> Action item
Everything from the line containing "x := #v[0#8, 0#8, 0#8, 0#8, 0#8, 0#8, 0#8, 0xF4#8]" through the last line of the data below should be given again exactly, both end lines included and nothing more.

--- Material provided Enclosed Below ---

-- ==== Sys2Proof/Machine/State.lean ====
section
/-! DEFINITION. The state of the machine (10_state.md), its fault and refusal types, and the state after reset (R23). -/

namespace Sys2Proof.Machine

/-- The exit codes of the core (60_exceptions.md R160). Code 2 is the loader's and no state of the core holds it. -/
inductive ExitCode where
  /-- 0: HLT. -/
  | normalHalt
  /-- 1: UNRECOGNIZED_OPCODE. -/
  | unrecognizedOpcode
  /-- 3: STACK_UNDERFLOW. -/
  | stackUnderflow
  /-- 4: DIVISION_BY_ZERO. -/
  | divisionByZero
  /-- 5: REGIDX. -/
  | regIdx
deriving DecidableEq, Repr

/-- The run state (R17). -/
inductive RunState where
  | running
  | halted (code : ExitCode)
deriving DecidableEq, Repr

/-- A fatal error with the information recorded for it (R160, R161). -/
inductive Fatal where
  /-- Codes 1 and 5: the bytes fetched are no instruction (R162, R165). -/
  | decode (r : Reject)
  /-- Code 3 (R163). -/
  | stackUnderflow
  /-- Code 4 (R164). -/
  | divisionByZero
deriving DecidableEq, Repr

/-- An output event (R20): `(PRN, v)` or `(PRA, v)`. -/
inductive OutEvent where
  | prn (v : Byte)
  | pra (v : Byte)
deriving DecidableEq, Repr

/-- Memory: the cells that are not zero, addresses strictly rising (`Memory.wf`). A cell not listed reads 0, as memory
beyond the image does after reset (R23, R192; log 16). -/
abbrev Memory := List Host.Cell

/-- The whole state: the spec's tuple `(x[0..7], pc, fl, ie, run, mem, out, diag)` (10_state.md), and three fields of
the model's own, for the input and the parameters. -/
structure State where
  /-- `x[0]` to `x[7]` (R10 to R13). -/
  x : Vector Byte 8
  /-- The program counter (R14). -/
  pc : Addr
  /-- The flags register (R15). -/
  fl : Byte
  /-- The interrupts-enabled flag (R16). -/
  ie : Bool
  /-- The run state (R17). -/
  run : RunState
  /-- The 256 bytes of memory (R30). -/
  mem : Memory
  /-- The output events since reset, oldest first (R20). -/
  out : List OutEvent
  /-- The diagnostic record (R21; log 6). -/
  diag : Option Fatal
  /-- MODEL'S OWN (log 2): the values `irq0_req` takes in the next cycles where they are known, the next cycle's first
  (R22). After them the input is the free value `Config.irq0Input`. -/
  irq0 : List Bool
  /-- MODEL'S OWN (log 2): how many values `irq0_req` has had, the argument of `Config.irq0Input`. No instruction reads it. -/
  inputCount : Nat
  /-- MODEL'S OWN (log 1): the machine's parameters (R5), which nothing changes. -/
  cfg : Config
deriving DecidableEq, Repr

/-- Why the machine stops with a fault. No constructor: every condition under which the spec stops the core is a
described state, `Halted(code)` (R160, R161), and is a NEXT state of the model (log 5). Safe. -/
inductive Fault where
deriving DecidableEq, Repr

/-- Why the model gives no next state. `step` raises none of them. -/
inductive Refusal where
  /-- Raised by an arm of `exec` whose instruction has no meaning yet; safe. No arm raises it. -/
  | notModelled (mnemonic : String)
  /-- Raised by `resetWith` for an image of more than 256 bytes, which R192 refuses; safe. -/
  | imageTooLong
  /-- Raised by `resetWith` for an `OPC_ADDI` that R5 does not allow; safe. -/
  | illegalConfig
deriving DecidableEq, Repr

/-- The state right after reset at the default parameters, with no image placed (R23, R191).
The source gives `x[7]`, `pc`, `ie`, memory and `out`; the zeros of `x[0..6]` and `fl` are the spec's decision D11
(log 3); the empty `irq0`, which leaves every input free, and the 0 of `inputCount` are a DESIGN CHOICE (log 2). -/
def State.reset : State where
  x := #v[0#8, 0#8, 0#8, 0#8, 0#8, 0#8, 0#8, 0xF4#8]
  pc := 0#8
  fl := 0#8
  ie := false
  run := .running
  mem := []
  out := []
  diag := none
  irq0 := []
  inputCount := 0
  cfg := Config.default

end Sys2Proof.Machine
end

--- End of Enclosed Material provided ---

> Task result
  x := #v[0#8, 0#8, 0#8, 0#8, 0#8, 0#8, 0#8, 0xF4#8]
  pc := 0#8
  fl := 0#8
  ie := false
  run := .running
  mem := []
  out := []
  diag := none
  irq0 := []
  inputCount := 0
  cfg := Config.default

end Sys2Proof.Machine
end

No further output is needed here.